PROBLEM DESCRIPTION
Find every line in the records that holds the string "truncated". Copy each one.

[Records excerpted from a collection]

/-- TR_SLOPE of a leg's train (R67). -/
def slopeOf (s : State) (n : Leg) : Nat := match legTrain s n with | some t => TR_SLOPE s t | none => 0

/-- Does the zero-cross comparator read tripped: the voltage at or below L_CFG.ZC_TH steps of 0.5 mV (R63, log entry 100)? -/
def zeroReads (s : State) (n : Leg) (v : Int) : Bool :=
  decide (sensed s n v ≤ signed 5 (bits (s.reg (a_L_CFG n)) 4 0) * 50000)

/-- The estimate is published at once for a period that began before this cycle 0, else a tick later (R79). -/
def LegHw.setEst (h : LegHw) (e : Option Int) : LegHw :=
  if h.fresh then { h with iestNext := some e } else { h with iest := e }

/-- The limit that keeps 0x8000 free for invalid (R78). -/
def limEst (i : Int) : Int := clampI (-32767) 32767 i

/-- I_pk of R78: TR_IFS times (code less slope), divisions truncated toward zero. -/
def iPeak (s : State) (t : Train) (code ton : Nat) : Int :=
  ((TR_IFS s t : Nat) * ((code : Int) - ((TR_SLOPE s t * ton : Nat) : Int).tdiv 256)).tdiv 1024

/-- A current in the present direction, positive forward: negative in the discharge of a STORE train (R72, R78, R145; DEDUCED, log
entry 101). -/
def forwardI (h : LegHw) (i : Int) : Int := if h.active.disch then -i else i

/-- The estimate after a peak trip in continuous conduction (R78): s times t_on / 2 is formed exactly in 10 mA units and
truncated once (log entry 16). -/
def estTrip (s : State) (n : Leg) (t : Train) (ton : Nat) : Option Int :=
  let h := s.x.hw[n]
  if h.active.duty || TR_LIND s t == 0 || SVt_VLSB s t == 0 then none
  else
    let dv := (if ctlIsHigh s n then vHi s t - vLo s t else vLo s t) * (SVt_VLSB s t : Nat)
    some (limEst (forwardI h (iPeak s t h.active.code ton - (dv * ton).tdiv (3276800000 * (TR_LIND s t : Nat)))))

/-- The estimate after a zero-cross trip t_zc cycles after the control switch turned off; a period ended by TR_TONMAX has
none (R78). -/
def estZc (s : State) (n : Leg) (t : Train) (ton tzc : Nat) : Option Int :=
  let h := s.x.hw[n]
  if h.active.duty || h.tonmax || TR_LIND s t == 0 then none
  else some (limEst (forwardI h ((iPeak s t h.active.code ton * ((ton + tzc : Nat) : Int)).tdiv 1920)))

/-- Count a condition over periods: 4 in a row set the leg's error bit (R96). -/
def countFour (s : State) (n : Leg) (cnt : Nat) (hit : Bool) (put : LegHw → Nat → LegHw) (b : Nat) : State :=
  let k := if hit then cnt + 1 else 0
  let s := s.modHw n fun h => put h k
  if k ≥ 4 then legError (s.modHw n fun h => put h 0) n b else s

/-- The end of a period at the valley (R66, R68): in PEAK mode the rectifier of the direction and region so far goes off, and so does a
control switch that is still on (R199, log entry 100); in DUTY mode the rectifier stays on unless the direction changes. -/
def endPeriod (s : State) (n : Leg) (sh : LegShadow) : State :=
  let h := s.x.hw[n]
  if !sh.duty || sh.disch != h.active.disch then
    let s := setRect s n false
    if h.phase = .ctl then setCtl s n false else s
  else s

/-- Where a leg stands once a period has begun: PEAK mode waits for the dead time; DUTY mode goes on with what the valley falls into
(R66, R68). -/
def LegHw.begun (h : LegHw) (turned : Bool) : LegHw :=
  if h.active.duty then { h with phase := if h.phase = .idle || turned then .done else h.phase }
  else { h with phase := .preCtl, armed := false }

/-- Every control switch of a phase goes off (R92): in buck-boost the output leg's too, whose rectifier follows its dead time. -/
def controlOff (s : State) (n : Leg) : State :=
  let s := setCtl s n false
  if paired s n && s.x.hw[n].region = .buckBoost && s.x.hw[partner n].pwmL then
    (drive s (partner n) false false).modHw (partner n) fun h => { h with phase := .preRect }
  else s

/-- LEG_VALLEY: shadow to active, the rectifier off in PEAK mode, the period begins (R55, R56, R66), in diode emulation while the node of an intake train ramps (R185). `v`: CSP - CSN at the valley in
10 nV; a comparator that reads tripped there, at the code just taken and without a ramp, counts toward STUCK (R96, log entry 100). A leg that may not
drive stays low (R54). -/
def execLegValley (n : Leg) (v : Int) (s : State) : Host.Outcome State Fault Refusal :=
  if pairOut s n then .next s
  else if !(mayDrive s n) then
    .next (s.modHw n fun h => { h.low with active := s.cp.legs[n].shadow })
  else
    let sh0 := s.cp.legs[n].shadow
    let sh : LegShadow := { sh0 with de := sh0.de || nodeRamps s n }
    let still := s.x.hw[n].phase = .idle || s.x.hw[n].phase = .done
    let take (h : LegHw) : LegHw := { h with active := sh, zcSeen := false, fresh := true, iestNext := none }
    match sh.step with
    | .idle => .next ((phaseLow s n).modHw n take)
    | .shedOff =>
      -- control off; the rectifier stays on, or comes on after its dead time, in diode emulation until zero-cross, then both
      -- outputs stay low (R92)
      if still then .next ((phaseLow s n).modHw n take)
      else .next ((controlOff s n).modHw n fun h =>
        { take h with phase := if h.phase = .rect then .rect else .preRect, armed := true, zcSeen := h.phase = .preRect && h.zcSeen })
    | _ =>
      let turned := sh.disch != s.x.hw[n].active.disch
      let lowIn := s.x.hw[n].pwmL
      let lowOut := s.x.hw[partner n].pwmL
      let s := (endPeriod s n sh).modHw n take
      let s := match legTrain s n with
        | some t =>
          if paired s n then
            let oi := outIn s t
            takeRegion s n (nextRegion s.x.hw[n].region oi.1 oi.2) lowIn lowOut
          else s
        | none => s
      let s := (if sh.duty then s else setRect s n false).modHw n (·.begun turned)
      .next (countFour s n s.x.hw[n].stuckValley (peakReads s n sh.code 0 0 v) (fun h k => { h with stuckValley := k }) 1)

/-- BOOTSTRAP_RELEASE: at the crest a held-on high-side switch is released; DEAD_TIME_END ends the 16 cycles (R71). -/
def execBootstrapRelease (n : Leg) (s : State) : Host.Outcome State Fault Refusal :=
  let e := phaseLeg s n
  let held := paired s n && ((s.x.hw[e].region = .buck && n != e) || (s.x.hw[e].region = .boost && n == e))
  if held && s.x.hw[n].pwmH then .next (s.modHw n fun h => { h with pwmH := false, boot := true }) else .next s

/-- DEAD_TIME_END: the next switch turns on (R59, R66, R68): the control switch with its rising capture, or the rectifier
unless diode emulation has seen zero-cross. It also ends a bootstrap release (R71). -/
def execDeadTimeEnd (n : Leg) (s : State) : Host.Outcome State Fault Refusal :=
  if !(mayDrive s n) then .next s
  else if s.x.hw[n].boot then .next ((drive s n true true).modHw n fun h => { h with boot := false })
  else if pairOut s n then
    -- the output leg of a buck-boost phase: its rectifier follows the dead time after TR_BB.TON, unless diode emulation has seen
    -- the zero-cross of the phase (R63)
    let e := s.x.hw[partner n]
    if e.region = .buckBoost && s.x.hw[n].phase = .preRect then
      if e.active.de && e.zcSeen then .next (s.modHw n fun h => { h with phase := .done })
      else .next ((drive s n true true).modHw n fun h => { h with phase := .rect })
    else .next s
  else
    let h := s.x.hw[n]
    match h.phase with
    | .preCtl => .next ((setCtl s n true).modHw n fun h => { h with phase := .ctl, armed := false })
    | .preRect =>
      if h.active.de && h.zcSeen then
        .next (if h.active.step = .shedOff then phaseLow s n else s.modHw n fun h => { h with phase := .done })
      else .next ((setRect s n true).modHw n fun h => { h with phase := .rect })
    | _ => .next s

/-- End the on-time: control switch off, falling capture ton cycles after the rising one; a zero-cross seen in the period stays (R63,
R66). -/
def endOnTime (s : State) (n : Leg) (ton : Nat) (f : LegHw → LegHw) : State :=
  (setCtl s n false).modHw n fun h => f { h with phase := .preRect, ton := ton, zc := h.zcSeen }

/-- A peak trip that is not blanked ends the on-time, with the estimate of R78 (R62, R66). -/
def peakTrip (s : State) (n : Leg) (ton : Nat) : State :=
  let e := match legTrain s n with | some t => estTrip s n t ton | none => none
  endOnTime s n ton fun h =>
    ({ h with tripped := true, tonmax := false, noTrip := 0 }).setEst e

/-- Is the leg in a period whose comparators are still blanked (R60)? -/
def LegHw.blanked (h : LegHw) : Bool :=
  !h.armed && (h.phase = .ctl || h.phase = .preRect || h.phase = .rect)

/-- BLANKING_END, with CSP - CSN then in 10 nV: the comparators are armed (R60). A peak comparator that reads tripped at the end of
blanking counts toward STUCK (R96) and, no longer blanked, ends the on-time (R62). -/
def execBlankingEnd (n : Leg) (v : Int) (s : State) : Host.Outcome State Fault Refusal :=
  let h := s.x.hw[n]
  if h.blanked then
    let cmp := peakReads s n h.active.code (slopeOf s n) (L_BLANK s n) v
    let s := s.modHw n fun h => { h with armed := true }
    let s := if cmp && h.phase = .ctl then peakTrip s n (L_BLANK s n) else s
    .next (countFour s n h.stuckBlank cmp (fun h k => { h with stuckBlank := k }) 1)
  else .next s

/-- Does the sense test of a PREBIAS tick run on the leg (R64)? -/
def inSenseTest (s : State) (n : Leg) : Bool :=
  s.x.senseTest && (match legTrain s n with
    | some t => s.cp.trains[t].state = .prebias | none => false)

/-- PEAK_COMPARATOR_TRIP, at an instant counted from the turn-on of the control switch: a comparator that reads tripped
and is not blanked ends the on-time (R60-R62, R67, R68); during the sense test of a PREBIAS tick, at code 64 with the trim and without a ramp, it sets
OPENWIRE (R64). -/
def execPeakComparatorTrip (n : Leg) (ton : LegInstant) (s : State) : Host.Outcome State Fault Refusal :=
  let h := s.x.hw[n]
  if inSenseTest s n then
    if s.isFenced (.leg n) || !(testReads s n ton.v) then .next s else .next (legError s n 3)
  else if h.phase = .ctl && h.armed && peakReads s n h.active.code (slopeOf s n) ton.cyc ton.v then .next (peakTrip s n ton.cyc)
  else .next s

RESULT FOR THIS TASK
/-- I_pk of R78: TR_IFS times (code less slope), divisions truncated toward zero. -/
truncated once (log entry 16). -/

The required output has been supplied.